With the line that contains "descriptor block of" as the final line, return every line from the start of the data below exactly.

━━━━━━━━━━━━━━━━━━━━━━━━━━━━━━

/-- R379. -/
def execRunpin (g : Guard) (vt vz : Reg) (s : State) : Res :=
  groupOp (.runpin g vt vz) (fun u S s =>
    let ctx := s.me.place.ctx
    let t := pinOperand s.me vt vz
    withTiles [t] S s
      (match recordOf (s.ctx ctx) t with
      | none => .next (retire u S [] s)
      | some (k, _) => .next (retire u S [] (tidy ctx (onRecipe ctx k Recipe.unpin s))))) s

/-! ### RCPDEF (R376, R431) -/

/-- R376: the descriptor block of `n` sources. -/
structure Block where
  tgt : TileRef
  zero : Word
  src : List TileRef
deriving DecidableEq, Repr

/-- The registers of a descriptor block. -/
def blockRegs (vb : Reg) (n : Nat) : List Reg := regsFrom vb (4 + 3 * n)

/-- R376: the descriptor block read. -/
def readBlock (G : Group) (vb : Reg) (n : Nat) : Block :=
  let pair := fun i => (G.uval (regAt vb (i + 1)) ++ G.uval (regAt vb i)).toNat
  { tgt := ⟨pair 0, (G.uval (regAt vb 2)).toNat⟩, zero := G.uval (regAt vb 3)
    src := (List.range n).map fun k => ⟨pair (4 + 3 * k), (G.uval (regAt vb (6 + 3 * k))).toNat⟩ }

/-- R376: the depth of a source: 0 without a recipe or with a refused one. -/
def tileDepth (c : Context) (t : TileRef) : Nat := match recordOf c t with | some (_, e) => e.depth | none => 0

/-- R376: the depth of a new recipe. -/
def newDepth (c : Context) (src : List TileRef) : Nat := 1 + (src.map (tileDepth c)).foldl max 0

/-- R429: the records of a recipe table. -/
def recipeRoom : Nat := 262144

/-- R429: whether the table has no room for the records of some tiles. -/
def recipesFull (c : Context) (ts : List TileRef) : Bool :=
  decide (recipeRoom < c.recipes.length + (ts.eraseDups.filter fun t => (recordOf c t).isNone).length)

/-- R431: whether a recipe would give a source more references than its record counts. Those of the recipe that is replaced are given up first. -/
def refsFull (c : Context) (b : Block) : Bool :=
  let old := match recordOf c b.tgt with | some (_, e) => e.src | none => []
  b.src.any fun t => match recordOf c t with
    | some (_, e) => decide (65535 < e.refc - (old.filter (· == t)).length + (b.src.filter (· == t)).length)
    | none => false

/-- R376: the breaches of cause 0x02 by the block itself. -/
def blockBad (s : State) (ctx : Nat) (b : Block) : Bool :=
  let c := s.ctx ctx
  let sealed := match recordOf c b.tgt with | some (_, e) => e.state.refusesWrites | none => false
  let refc := match recordOf c b.tgt with | some (_, e) => e.refc | none => 0
  b.zero != 0 || !droppable s ctx b.tgt || (b.src.any fun t => t.meets b.tgt) || sealed ||
  (decide (0 < refc) && decide (tileDepth c b.tgt < newDepth c b.src)) ||
  (c.recipes.any fun e => e.2.tgt != b.tgt && e.2.tgt.meets b.tgt)

/-- R430: whether RCPDEF writes every byte of its target as zero: that of a failed tile, and with a new recipe of a refused one. -/
def clears (c : Context) (t : TileRef) (accepted : Bool) : Bool :=
  match recordOf c t with
  | some (_, e) => e.state == .failed || (accepted && e.state == .refused)
  | none => false

/-- R456: whether the writes of a cleared target must wait for a reserved chunk. -/
def clearHeld (s : State) (ctx : Nat) (t : TileRef) (accepted : Bool) : Bool :=
  clears (s.ctx ctx) t accepted && heldByReserved s s.cur none ((vaLines s ctx t.va t.size).map Key.glob) s.me.place.core []

/-- R430: every byte of a tile written as zero. -/
def clearTile (ctx : Nat) (t : TileRef) (s : State) : State :=
  (vaLines s ctx t.va t.size).foldl (fun s l => pointGlobal 0 (128 * l) (List.replicate 128 0) s) s

/-- R430: what of a target's old recipe is undone by RCPDEF: an unsealed recipe gives up its references; the bytes of a failed tile, and with
a new recipe those of a refused one, become zero. -/
def undoRecipe (ctx : Nat) (t : TileRef) (accepted : Bool) (s : State) : State :=
  match recordOf (s.ctx ctx) t with
  | none => s
  | some (k, e) =>
    let z := clears (s.ctx ctx) t accepted
    let s := if e.state == .unsealed || e.state == .failed then dropRefs ctx k s else s
    if z then clearTile ctx t s else s

/-- A record of a context changed, or made where there was none. -/
def putRecipe (ctx key : Nat) (f : Recipe → Recipe) (s : State) : State :=
  let c := s.ctx ctx
  s.setCtx ctx { c with recipes := setT c.recipes key (f (getT {} c.recipes key)) }

/-- R376: a refused recipe. -/
def refuseRecipe (ctx : Nat) (t : TileRef) (s : State) : State :=
  let s := undoRecipe ctx t false s
  let (k, s) := ensureRecord ctx t s
  pinLines ctx t (putRecipe ctx k (fun e => { e with tgt := t, state := .refused, rpin := true, depth := 0, src := [] }) s)

/-- R376: a recipe attached. -/
def attachRecipe (ctx : Nat) (b : Block) (slice : Nat) (arg : Word) (core d : Nat) (pool : Nat × Nat) (s : State) : State :=
  let s := undoRecipe ctx b.tgt true s
  let (k, s) := ensureRecord ctx b.tgt s
  let s := b.src.foldl (addRef ctx) s
  let s := b.src.foldl (fun s t => if tileDepth (s.ctx ctx) t = 0 then pinLines ctx t s else s) s
  putRecipe ctx k (fun e =>
    { e with tgt := b.tgt, state := .unsealed, slice := slice, arg := arg, src := b.src, depth := d, ocore := core, rpin := false
             fault := (0, 0), finfo := 0, again := false, pool := pool, waits := [], users := [], kept := [], wants := [], byp := false }) s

━━━━━━━━━━━━━━━━━━━━━━━━━━━━━━

▶ [TASK RESPONSE]
/-- R379. -/
def execRunpin (g : Guard) (vt vz : Reg) (s : State) : Res :=
  groupOp (.runpin g vt vz) (fun u S s =>
    let ctx := s.me.place.ctx
    let t := pinOperand s.me vt vz
    withTiles [t] S s
      (match recordOf (s.ctx ctx) t with
      | none => .next (retire u S [] s)
      | some (k, _) => .next (retire u S [] (tidy ctx (onRecipe ctx k Recipe.unpin s))))) s

/-! ### RCPDEF (R376, R431) -/

/-- R376: the descriptor block of `n` sources. -/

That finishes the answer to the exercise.